Quelquefois on trouve des végétaux dans le sein de la terre, qui sont dans un état différent de celui de la tourbe ordinaire : par exemple au mont Ganelon, près de Compiègne, on voit d’un côté de la montagne les carrières de belles pierres et les huîtres fossiles dont nous avons parlé, et de l’autre côté de la montagne on trouve à mi-côte un lit de feuilles de toutes sortes d’arbres, et aussi des roseaux, des goémons, le tout mêlé ensemble et renfermé dans la vase ; lorsqu’on remue ces feuilles, on retrouve la même odeur de marécage qu’on respire sur le bord de la mer, et ces feuilles conservent cette odeur pendant plusieurs années. Au reste, elles ne sont point détruites ; on peut en reconnaître aisément les espèces : elles n’ont que de la sécheresse et sont liées faiblement les unes aux autres par la vase[2].

« On reconnaît, dit M. Guettard, deux espèces de tourbes : les unes sont composées de plantes marines, les autres de plantes terrestres ou qui viennent dans les prairies. On suppose que les premières ont été formées dans le temps que la mer recouvrait la partie de la terre qui est maintenant habitée ; on veut que les secondes se soient accumulées sur celles-ci. On imagine, suivant ce système, que les courants portaient dans des bas-fonds, formés par les montagnes qui étaient élevées dans la mer, les plantes marines qui se détachaient des rochers, et qui, ayant été ballottées par les flots, se déposaient dans des lieux profonds.

» Cette production de tourbes n’est certainement pas impossible ; la grande quantité de plantes qui croissent dans la mer paraît bien suffisante pour former ainsi des tourbes : les Hollandais même prétendent que la bonté des leurs ne vient que de ce qu’elles sont ainsi produites, et qu’elles sont pénétrées du bitume dont les eaux de la mer sont chargées…

» Les tourbières de Villeroy sont placées dans la vallée où coule la rivière d’Essonne ; la partie de cette vallée peut s’étendre depuis Roissy jusqu’à Escharcon… C’est même vers Roissy qu’on a commencé à tirer des tourbes ; mais celles que l’on fouille auprès d’Escharcon sont les meilleures…

» Les prairies où les tourbières sont ouvertes sont assez mauvaises ; elles sont remplies de joncs, de roseaux, des prêles et autres plantes qui croissent dans les mauvais prés ; on fouille ces prés jusqu’à la profondeur de 8 à 10 pieds… Après la couche qui forme actuellement le sol de la prairie est placé un lit de tourbe d’environ un pied ; il est rempli de plusieurs espèces de coquilles fluviatiles et terrestres.

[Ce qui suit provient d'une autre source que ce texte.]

-- ==== Sys2Proof/Laws/Step.lean ====
section
/-! SUPPORT. What a step can do, said once (30_encoding.md R83). -/

namespace Sys2Proof.Machine

-- One theorem at a time: each waiting one holds a thread of its own.
set_option Elab.async false

/-- A faulted machine's step (60_exceptions.md R242). -/
theorem step_faulted {s : State} {r : FaultRecord} (h : s.fault = some r) : step s = .next s := by
  simp [step, h]

/-- A step whose fetch raises. -/
theorem step_fetch_error {s : State} {r : Raised} (h : s.fault = none) (hf : s.fetch = .error r) :
    step s = .next (s.enterFault r none) := by simp [step, h, hf]

/-- A step whose word is no instruction. -/
theorem step_decode_error {s : State} {w : Word} {e : DecodeError} (h : s.fault = none) (hf : s.fetch = .ok w)
    (hd : decodeWord w = .error e) : step s = .next (s.enterFault (decodeRaises w) (some w)) := by
  simp [step, h, hf, hd]

/-- A step that executes an instruction. -/
theorem step_execute {s : State} {w : Word} {i : Instr} (h : s.fault = none) (hf : s.fetch = .ok w)
    (hd : decodeWord w = .ok i) : step s = s.finishResult (exec i (s.begin w)) := by
  simp [step, h, hf, hd]

/-- The four cases of a step. -/
theorem step_cases (s : State) :
    (∃ r, s.fault = some r ∧ step s = .next s) ∨
    (∃ r, s.fault = none ∧ s.fetch = .error r ∧ step s = .next (s.enterFault r none)) ∨
    (∃ w e, s.fault = none ∧ s.fetch = .ok w ∧ decodeWord w = .error e ∧
      step s = .next (s.enterFault (decodeRaises w) (some w))) ∨
    (∃ w i, s.fault = none ∧ s.fetch = .ok w ∧ decodeWord w = .ok i ∧
      step s = s.finishResult (exec i (s.begin w))) := by
  cases h : s.fault with
  | some r => exact .inl ⟨r, rfl, step_faulted h⟩
  | none =>
    cases hf : s.fetch with
    | error r => exact .inr (.inl ⟨r, rfl, rfl, step_fetch_error h hf⟩)
    | ok w =>
      cases hd : decodeWord w with
      | error e => exact .inr (.inr (.inl ⟨w, e, rfl, rfl, hd, step_decode_error h hf hd⟩))
      | ok i => exact .inr (.inr (.inr ⟨w, i, rfl, rfl, hd, step_execute h hf hd⟩))

end Sys2Proof.Machine
end

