-- ==== Sys2Proof/Tests/Slice0.lean ====
section
/-! SUPPORT. Tests: the word checks, decoding, one step of each instruction, and witnesses of the statements'
hypotheses. Expected results are those of 95_test_vectors.md, or worked by hand from the rule named. -/

namespace Sys2Proof.Tests

open Sys2Proof.Machine

-- One theorem at a time: each waiting one holds a thread of its own.
set_option Elab.async false

/-! ### The word checks refuse each ill-formed word (30_encoding.md R85 to R87, 95_test_vectors.md 2.1) -/

theorem test_illegal_family_0 : legalWord 0x0123 = false ∧ legalWord 0x01E0 = false ∧ legalWord 0x0000 = false := by decide
theorem test_illegal_family_5 : legalWord 0x5001 = false := by decide
theorem test_illegal_family_8 : legalWord 0x8128 = false := by decide
theorem test_illegal_family_9 : legalWord 0x9121 = false := by decide
theorem test_illegal_family_E : legalWord 0xE1A2 = false := by decide
theorem test_illegal_family_F : legalWord 0xF1FF = false := by decide

/-! ### One word of each row, written out from opcode_table.json's encoding column -/

theorem test_decode_cls : decodeWord 0b0000000011100000 = .ok .cls := by decide
theorem test_decode_ret : decodeWord 0b0000000011101110 = .ok .ret := by decide
theorem test_decode_jp : decodeWord 0b0001001000110100 = .ok (.jp 0x234) := by decide
theorem test_decode_call : decodeWord 0b0010001100000001 = .ok (.call 0x301) := by decide
theorem test_decode_seImm : decodeWord 0b0011001101000010 = .ok (.seImm 3 0x42) := by decide
theorem test_decode_sneImm : decodeWord 0b0100001101000011 = .ok (.sneImm 3 0x43) := by decide
theorem test_decode_seReg : decodeWord 0b0101000100100000 = .ok (.seReg 1 2) := by decide
theorem test_decode_ldImm : decodeWord 0b0110101000101011 = .ok (.ldImm 10 0x2B) := by decide
theorem test_decode_addImm : decodeWord 0b0111111100000010 = .ok (.addImm 15 0x02) := by decide
theorem test_decode_ldReg : decodeWord 0b1000000100100000 = .ok (.ldReg 1 2) := by decide
theorem test_decode_orReg : decodeWord 0b1000000100100001 = .ok (.orReg 1 2) := by decide
theorem test_decode_andReg : decodeWord 0b1000000100100010 = .ok (.andReg 1 2) := by decide
theorem test_decode_xorReg : decodeWord 0b1000000100100011 = .ok (.xorReg 1 2) := by decide
theorem test_decode_addReg : decodeWord 0b1000000100100100 = .ok (.addReg 1 2) := by decide
theorem test_decode_subReg : decodeWord 0b1000000100100101 = .ok (.subReg 1 2) := by decide
theorem test_decode_shr : decodeWord 0b1000000100100110 = .ok (.shr 1 2) := by decide
theorem test_decode_subnReg : decodeWord 0b1000000100100111 = .ok (.subnReg 1 2) := by decide
theorem test_decode_shl : decodeWord 0b1000000100101110 = .ok (.shl 1 2) := by decide
theorem test_decode_sneReg : decodeWord 0b1001000100100000 = .ok (.sneReg 1 2) := by decide
theorem test_decode_ldIndex : decodeWord 0b1010001011110000 = .ok (.ldIndex 0x2F0) := by decide
theorem test_decode_jpOffset : decodeWord 0b1011001100010010 = .ok (.jpOffset 0x312) := by decide
theorem test_decode_rnd : decodeWord 0b1100001100001111 = .ok (.rnd 3 0x0F) := by decide
theorem test_decode_drw : decodeWord 0b1101101000010101 = .ok (.drw 10 1 5) := by decide
theorem test_decode_skp : decodeWord 0b1110010110011110 = .ok (.skp 5) := by decide
theorem test_decode_sknp : decodeWord 0b1110010110100001 = .ok (.sknp 5) := by decide
theorem test_decode_ldFromDelay : decodeWord 0b1111001100000111 = .ok (.ldFromDelay 3) := by decide
theorem test_decode_ldKey : decodeWord 0b1111010100001010 = .ok (.ldKey 5) := by decide
theorem test_decode_ldDelay : decodeWord 0b1111001000010101 = .ok (.ldDelay 2) := by decide
theorem test_decode_ldSound : decodeWord 0b1111001000011000 = .ok (.ldSound 2) := by decide
theorem test_decode_addIndex : decodeWord 0b1111111100011110 = .ok (.addIndex 15) := by decide
theorem test_decode_ldGlyph : decodeWord 0b1111001000101001 = .ok (.ldGlyph 2) := by decide
theorem test_decode_storeBcd : decodeWord 0b1111000100110011 = .ok (.storeBcd 1) := by decide
theorem test_decode_storeRegs : decodeWord 0b1111001001010101 = .ok (.storeRegs 2) := by decide
theorem test_decode_loadRegs : decodeWord 0b1111001001100101 = .ok (.loadRegs 2) := by decide

/-- Bytes decode high byte first (30_encoding.md R80). -/
theorem test_decode_bytes : decodeBytes [0x81, 0x24, 0x77] = .ok (.addReg 1 2, [0x77]) := by decide

/-! ### Small states -/

/-- The reset state with some registers set. -/
def withRegs : List (RegIdx × Byte) → State
  | [] => State.reset
  | (i, b) :: rs => (withRegs rs).setV i b

/-- The same with the three quirks set. -/
def quirky (rs : List (RegIdx × Byte)) : State := { withRegs rs with cfgIn := ⟨true, true, true⟩ }

/-- The other value of each parameter. -/
def otherParams (s : State) : State := { s with params := ⟨.external, false, standardFont⟩ }

/-- Bytes stored at an address. -/
def withBytes (s : State) (a : Nat) (bs : List Byte) : State :=
  { s with mem := s.mem.writeList s.params.font a bs }

/-- The keypad port with the listed keys down. -/
def keysDown (s : State) (ks : List Nat) : State := { s with keypadIn := Vector.ofFn fun i => ks.contains i.val }

/-- The state after one step. -/
def stepped (s : State) : State :=
  match step s with
  | .next t => t
  | .fault _ => s
  | .refused _ => s

/-- The state after one step that runs the word `w`. -/
def after (s : State) (w : Nat) : State := stepped (s.withFetchWord 16 w)

/-- A step's end by what it records: nothing, or code and detail. -/
def recorded (t : State) : Option (Nat × Nat) := t.fault.map fun r => (r.kind.code, r.detail)

/-! ### Families 0x0 to 0x7, 0x9 (95_test_vectors.md 2.2, E1) -/

def litCorner : State := { State.reset with display := Display.flip Display.dark 0 0 }

theorem test_cls : litCorner.pixel 0 0 = true ∧ (after litCorner 0x00E0).pixel 0 0 = false := by decide +kernel

theorem test_ret : (after { State.reset with sp := 1, stack := State.reset.stack.set 0 0x206 } 0x00EE).pc = 0x206 ∧
    (after { State.reset with sp := 1, stack := State.reset.stack.set 0 0x206 } 0x00EE).sp = 0 := by decide +kernel
theorem test_ret_empty : (after State.reset 0x00EE).pc = 0x202 ∧ recorded (after State.reset 0x00EE) = none := by
  decide +kernel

» Ce banc de tourbe qui renferme les coquilles est communément terreux ; ceux qui le suivent sont à peu près de la même épaisseur, et d’autant meilleurs qu’ils sont plus

  1. Mémoire pour la subdélégation de Dunkerque, relativement à l’histoire naturelle de ce canton.
  2. Lettre de M. Leschevin à M. de Buffon : Compiègne, 8 août 1772. C’est la seconde fois, et ce ne sera pas la dernière, que j’aurai occasion de citer M. Leschevin, chef des bureaux de la Maison du Roi, qui, par son goût pour l’histoire naturelle et par amitié pour moi, m’a facilité des correspondances et procuré des observations et des morceaux rares pour l’augmentation du Cabinet du Roi.